Underlying these explanations is a strong desire to distance themselves from not just their parents’ and grandparents’ generations – as is the norm across the world – but from the drab, grey clichés of Soviet poverty, and of 1990s criminality and chaos. When I bring up tales of vodka-drinking competitions, such behavior is seen not merely as passe, but positively and disgustingly otherworldly. I am reminded of discussing opium-smoking with young Iranians in Tehran, who turn up their nose at this thoroughly uncool pastime, associated with the elderly and decrepit.

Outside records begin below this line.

-- ==== Sys2Proof/Proofs/ScopePrimitives.lean ====
section
/-! SUPPORT. What the byte-order primitives compute and how MemRead and MemWrite see BUF (spec/00_scope.md R12,
R13), and the two statements that rest on them. -/

namespace Sys2Proof

/-! ### assemble as a weighted sum (R13) -/

theorem assembleLE_eq_sum (bs : List Byte) :
    assembleLE bs = ∑ i ∈ Finset.range bs.length, (bs.getD i 0).toNat * 256 ^ i := by
  induction bs with
  | nil => rfl
  | cons b bs ih =>
    have shift : 256 * assembleLE bs =
        ∑ i ∈ Finset.range bs.length, ((b :: bs).getD (i + 1) 0).toNat * 256 ^ (i + 1) := by
      rw [ih, Finset.mul_sum]
      refine Finset.sum_congr rfl fun i _ => ?_
      rw [List.getD_cons_succ, pow_succ']
      exact mul_left_comm _ _ _
    rw [assembleLE, shift, List.length_cons, Finset.sum_range_succ']
    simp [add_comm]

/-- The big-endian sum is the little-endian one of the reversed list, read from the other end. -/
theorem assembleBE_eq_sum (bs : List Byte) :
    assembleBE bs = ∑ i ∈ Finset.range bs.length, (bs.getD i 0).toNat * 256 ^ (bs.length - 1 - i) := by
  rw [assembleBE, assembleLE_eq_sum, List.length_reverse, ← Finset.sum_range_reflect]
  refine Finset.sum_congr rfl fun i hi => ?_
  have hi : i < bs.length := Finset.mem_range.mp hi
  have hrev : bs.length - 1 - (bs.length - 1 - i) = i := by omega
  rw [List.getD_eq_getElem?_getD, List.getElem?_reverse (by omega), hrev, ← List.getD_eq_getElem?_getD]

/-! ### split as the base-256 digits (R13) -/

theorem getElem?_splitLE (w n i : Nat) (h : i < n) :
    (splitLE w n)[i]? = some (BitVec.ofNat 8 (w / 256 ^ i)) := by
  induction n generalizing w i with
  | zero => omega
  | succ n ih =>
    cases i with
    | zero => simp [splitLE, ← BitVec.toNat_inj]
    | succ i => simp [splitLE, ih _ _ (Nat.lt_of_succ_lt_succ h), Nat.div_div_eq_div_mul, pow_succ']

theorem getElem?_splitBE (w n i : Nat) (h : i < n) :
    (splitBE w n)[i]? = some (BitVec.ofNat 8 (w / 256 ^ (n - 1 - i))) := by
  rw [splitBE, List.getElem?_reverse (by simpa using h), length_splitLE]
  exact getElem?_splitLE w n (n - 1 - i) (by omega)

theorem toNat_getD_splitLE (w n i : Nat) (h : i < n) :
    ((splitLE w n).getD i 0).toNat = w / 256 ^ i % 256 := by
  simp [List.getD_eq_getElem?_getD, getElem?_splitLE w n i h]

theorem toNat_getD_splitBE (w n i : Nat) (h : i < n) :
    ((splitBE w n).getD i 0).toNat = w / 256 ^ (n - 1 - i) % 256 := by
  simp [List.getD_eq_getElem?_getD, getElem?_splitBE w n i h]

/-! ### assemble after split (R13) -/

/-- Whatever `w` is, its n low bytes are `w` modulo 256^n. -/
theorem assembleLE_splitLE_mod (w n : Nat) : assembleLE (splitLE w n) = w % 256 ^ n := by
  induction n generalizing w with
  | zero => simp [splitLE, assembleLE, Nat.mod_one]
  | succ n ih => simp [splitLE, assembleLE, ih, pow_succ', Nat.mod_mul]

theorem assembleBE_splitBE_mod (w n : Nat) : assembleBE (splitBE w n) = w % 256 ^ n := by
  rw [assembleBE, splitBE, List.reverse_reverse, assembleLE_splitLE_mod]

/-- n bytes are 8n bits. -/
theorem pow_256_eq (n : Nat) : 256 ^ n = 2 ^ (8 * n) := (pow_mul 2 8 n).symm

/-- `assemble_X(split_X(w, n)) = w`, X being either byte order. -/
theorem assemble_split (order : ByteOrder) (w n : Nat) (h : w < 2 ^ (8 * n)) :
    assemble order (split order w n) = w := by
  cases order with
  | le => rw [assemble, split, assembleLE_splitLE_mod, pow_256_eq, Nat.mod_eq_of_lt h]
  | be => rw [assemble, split, assembleBE_splitBE_mod, pow_256_eq, Nat.mod_eq_of_lt h]

/-- Settles O6: the sums, the digits and the inverse, each from its lemma above. -/
theorem byteOrderPrimitives : Obligations.ByteOrderPrimitives := by
  unfold Obligations.ByteOrderPrimitives
  refine ⟨fun bs => ⟨assembleLE_eq_sum bs, assembleBE_eq_sum bs⟩, fun w n h => ?_⟩
  exact ⟨length_splitLE w n, length_splitBE w n, toNat_getD_splitLE w n, toNat_getD_splitBE w n,
    assemble_split .le w n h, assemble_split .be w n h, rfl⟩

namespace Machine

/-! ### Reads after MemWrite (R12) -/

/-- MemWrite changes no byte outside its window. -/
theorem Memory.read_writeBytes_outside (m : Memory) (a : Nat) (bs : List Byte) (x : Nat)
    (h : x < a ∨ a + bs.length ≤ x) : (m.writeBytes a bs).read x = m.read x := by
  induction bs generalizing m a with
  | nil => rfl
  | cons b bs ih =>
    rw [List.length_cons] at h
    rw [writeBytes, ih _ _ (by omega), read_write_other _ _ _ _ (by omega)]

/-- Byte k of the list is what address `a + k` reads as after MemWrite: the writes that follow it go to higher
addresses. -/
theorem Memory.getElem?_eq_read_writeBytes (m : Memory) (a : Nat) (bs : List Byte) (k : Nat)
    (h : k < bs.length) : bs[k]? = some ((m.writeBytes a bs).read (a + k)) := by
  induction bs generalizing m a k with
  | nil => cases h
  | cons b bs ih =>
    cases k with
    | zero => simp [writeBytes, read_writeBytes_outside]
    | succ k =>
      rw [List.getElem?_cons_succ, ih (m.write a b) (a + 1) k (Nat.lt_of_succ_lt_succ h), writeBytes,
        add_right_comm, add_assoc]

/-- Settles O7: the window read, the window written, the bytes outside it and the canonical form. -/
theorem memoryPrimitives : Obligations.MemoryPrimitives := by
  unfold Obligations.MemoryPrimitives
  intro m a n bs
  exact ⟨m.length_readBytes a n, m.getElem?_readBytes a n, m.getElem?_eq_read_writeBytes a bs,
    m.read_writeBytes_outside a bs, m.wf_writeBytes a bs⟩

end Machine

end Sys2Proof
end

/-! SUPPORT. The machine's invariant is kept by every step (spec/10_state.md): the responses and the plans of
commands are well-formed, so a unit that carries one out is, and so is the state after each move. -/

namespace Sys2Proof

/-! ### Token lengths (30_encoding.md R102) -/

/-- A token is at most ten bytes long where LEN does not say, so RLEN holds its length (R145). -/
theorem Token.length_lt (tok : Token) (p : Params) (hp : p.wf) (len : Nat) (h : len < 2 ^ p.offsetBits) :
    tok.length len < 2 ^ p.offsetBits := by
  have h16 : 2 ^ 4 ≤ 2 ^ p.offsetBits := Nat.pow_le_pow_right (by decide) hp.1
  cases tok with
  | int sg w order => cases w <;> simp only [Token.length, IntWidth.bytes] <;> omega
  | float f order => cases f <;> simp only [Token.length, FloatFormat.bytes] <;> omega
  | span => exact h
  | spanCopy => exact h
  | ignore => exact h

/-- Where LEN does not say how long a token is, its length is the same whatever LEN holds. -/
theorem Token.length_of_not_usesLen (tok : Token) (len : Nat) (h : tok.usesLen = false) :
    tok.length len = tok.length 0 := by
  cases tok with
  | int sg w order => rfl
  | float f order => rfl
  | span | spanCopy | ignore => cases h

namespace Machine

/-! ### Responses (R43 to R48) -/

theorem Response.wf_noFields (p : Params) : noFields.Wf p := by simp [Response.Wf, noFields]

/-- The response of an encode whose window ends inside the address range. DELTA is negative after a flush. -/
theorem Response.wf_encodeResponse (p : Params) (base n o : Nat) (hn : base + n < 2 ^ p.offsetBits)
    (ho : o < 2 ^ p.offsetBits) : (encodeResponse base n o).Wf p := by
  have hn' : ((base + n : Nat) : Int) < 2 ^ p.offsetBits := by exact_mod_cast hn
  have ho' : (o : Int) < 2 ^ p.offsetBits := by exact_mod_cast ho
  have hdelta : -(2 : Int) ^ p.offsetBits ≤ (base + n : Nat) - (o : Nat) ∧
      ((base + n : Nat) - (o : Nat) : Int) < 2 ^ p.offsetBits := by omega
  refine ⟨⟨rfl, rfl, rfl, rfl⟩, nofun, ?_, ?_⟩
  · rintro _ ⟨⟩; exact hn
  · rintro _ ⟨⟩; exact hdelta

/-- The response of a `get` whose window ends inside the address range. RESULT of a view holds its base because
OFFSET_BITS is at most 64; RDATA of a copy is as long as RLEN. -/
theorem Response.wf_getResponse (p : Params) (hp : p.wf) (layout : Float80Layout) (tok : Token) (o n : Nat)
    (bs : List Byte) (hn : o + n < 2 ^ p.offsetBits) (hbs : tok.readsWindow = true → bs.length = n) :
    (getResponse layout tok o n bs).Wf p := by
  have hn' : (n : Int) < 2 ^ p.offsetBits := by exact_mod_cast (show n < 2 ^ p.offsetBits by omega)
  have hbounds : -(2 : Int) ^ p.offsetBits ≤ n ∧ (n : Int) < 2 ^ p.offsetBits := by omega
  have hrlen : n < 2 ^ p.offsetBits := by omega
  cases tok with
  | int sg w order => cases sg <;> simp [getResponse, intTag, Response.Wf, hn, hbounds]
  | float f order => simp [getResponse, Response.Wf, hn, hbounds]
  | span =>
    obtain ⟨-, h64, -⟩ := hp
    have hbase : (BitVec.ofNat 64 o).toNat = o := by
      refine (BitVec.toNat_ofNat o 64).trans (Nat.mod_eq_of_lt ?_)
      calc
        o < 2 ^ p.offsetBits := by omega
        _ ≤ 2 ^ 64 := Nat.pow_le_pow_right (by decide) h64
    exact ⟨⟨⟨_, n, rfl, rfl, by rw [hbase]; rfl⟩, rfl, rfl⟩, by simp [getResponse, hrlen],
      by simp [getResponse, hn], by simp [getResponse, hbounds]⟩
  | spanCopy => simp [getResponse, Response.Wf, hn, hbounds, hrlen, hbs rfl]
  | ignore => simp [getResponse, Response.Wf, hn, hbounds]

theorem Response.wf_length (p : Params) (n : Nat) (h : n < 2 ^ p.offsetBits) :
    ({ rtag := .length, rlen := some n } : Response).Wf p := by simp [Response.Wf, h]

/-! ### Plans (R131) -/

/-- STATUS codes 6 and 7 are reserved for the text codecs (60_exceptions.md R348). -/
def Status.Written (e : Status) : Prop := e ≠ .invalidEncodingByte ∧ e ≠ .malformedSequence

/-- What a command may decide: an error that is written, a response that is well-formed, a window inside the
address range, a flush context that is one. -/
def Plan.Wf (p : Params) : Plan → Prop
  | .fail e => e.Written
  | .now r => r.Wf p
  | .read tok o n =>
    tok.readsWindow = true ∧ (tok.usesLen = false → n = tok.length 0) ∧ o + n < 2 ^ p.offsetBits
  | .write base o bs => base + bs.length < 2 ^ p.offsetBits ∧ o < 2 ^ p.offsetBits
  | .flush k => k.Wf p

theorem encodeBytes_error_written (layout : Float80Layout) (tok : Token) (v : ValueWord) (e : Status)
    (h : encodeBytes layout tok v = .error e) : e.Written := by
  rcases encodeBytes_error layout tok v e h with rfl | rfl <;> exact ⟨nofun, nofun⟩

theorem flushPlan_wf (p : Params) (k : FlushContext) (hk : k.Wf p) : (flushPlan k).Wf p := by
  obtain ⟨-, -, ho, hb, -⟩ := hk
  rcases flushPlan_cases k with ⟨hfit, h⟩ | ⟨-, h⟩ <;> rw [h]
  · exact ⟨by omega, ho⟩
  · exact ⟨nofun, nofun⟩

/-! ### Units -/

/-- The view a unit has returned is what RESULT and RLEN hold beside RTAG = VIEW (43_span.md R330). -/
theorem CodecUnit.view?_eq_some (c : CodecUnit) (v : SpanView) (h : c.view? = some v) :
    ∃ base : Word64, base.toNat = v.base ∧ c.rtag = some .view ∧ c.result = some base ∧
      c.rlen = some v.len := by
  unfold CodecUnit.view? at h
  split at h
  · next htag =>
    split at h
    · next base len hbase hlen => cases h; exact ⟨base, rfl, htag, hbase, hlen⟩
    · cases h
    · cases h
  · cases h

For them, it was much hipper to drink alcohol or swallow prescription opiate pills like oxycontin or hydrocodone.
None of the young abstainers I’ve spoken with are particularly proselytizing about it, but they are quite intent on dispelling any negative stereotypes an ignorant foreigner like myself might have about Russia being a den of alcoholism, violence and drug abuse.
I can only speak for Moscow, but the impression I get is that they want nothing to do with the stereotypical working-class male: he who is over 35, overweight, drinks too much, smokes too much, swears too much, listens to Russian chanson, and names the 1997 crime hit "Brat" as his favorite movie. “We live in a very competitive business environment, and the younger generation is concentrated on making money instead of wasting time with alcohol,” argues Natalia. “People drink in small Russian villages more than in big cities, because in big cities there are a lot of interesting ways to spend their leisure time.”
However, there may be some level of posturing, even dishonesty – and not just on account of the oilman I met, who had insisted I caught him on one of the rare nights when he did consume alcohol. When the aforementioned Irina invited me to her place for dinner, after berating drinkers and smokers for a good fifteen minutes, as I sat down at the kitchen table my foot gently knocked an empty wine bottle. “Oh, well, sometimes I drink,” she said, embarrassed, and quickly binned the offending object. Indeed, many Muscovites I’ve asked express incredulity at the 2010 WHO figure of 32 percent. Most suggest it seems fitting for Moscow or St. Petersburg, but not for the provinces.
At any rate, in a sign of the times, the leader in the Kremlin has for the first time in living memory ordered his government to decrease vodka prices. To counter the ever-increasing inflation, Putin – himself a teetotaler – took the decision on account of the reasoning that too high prices encouraged the consumption of illegally-produced and possibly dangerous liquor.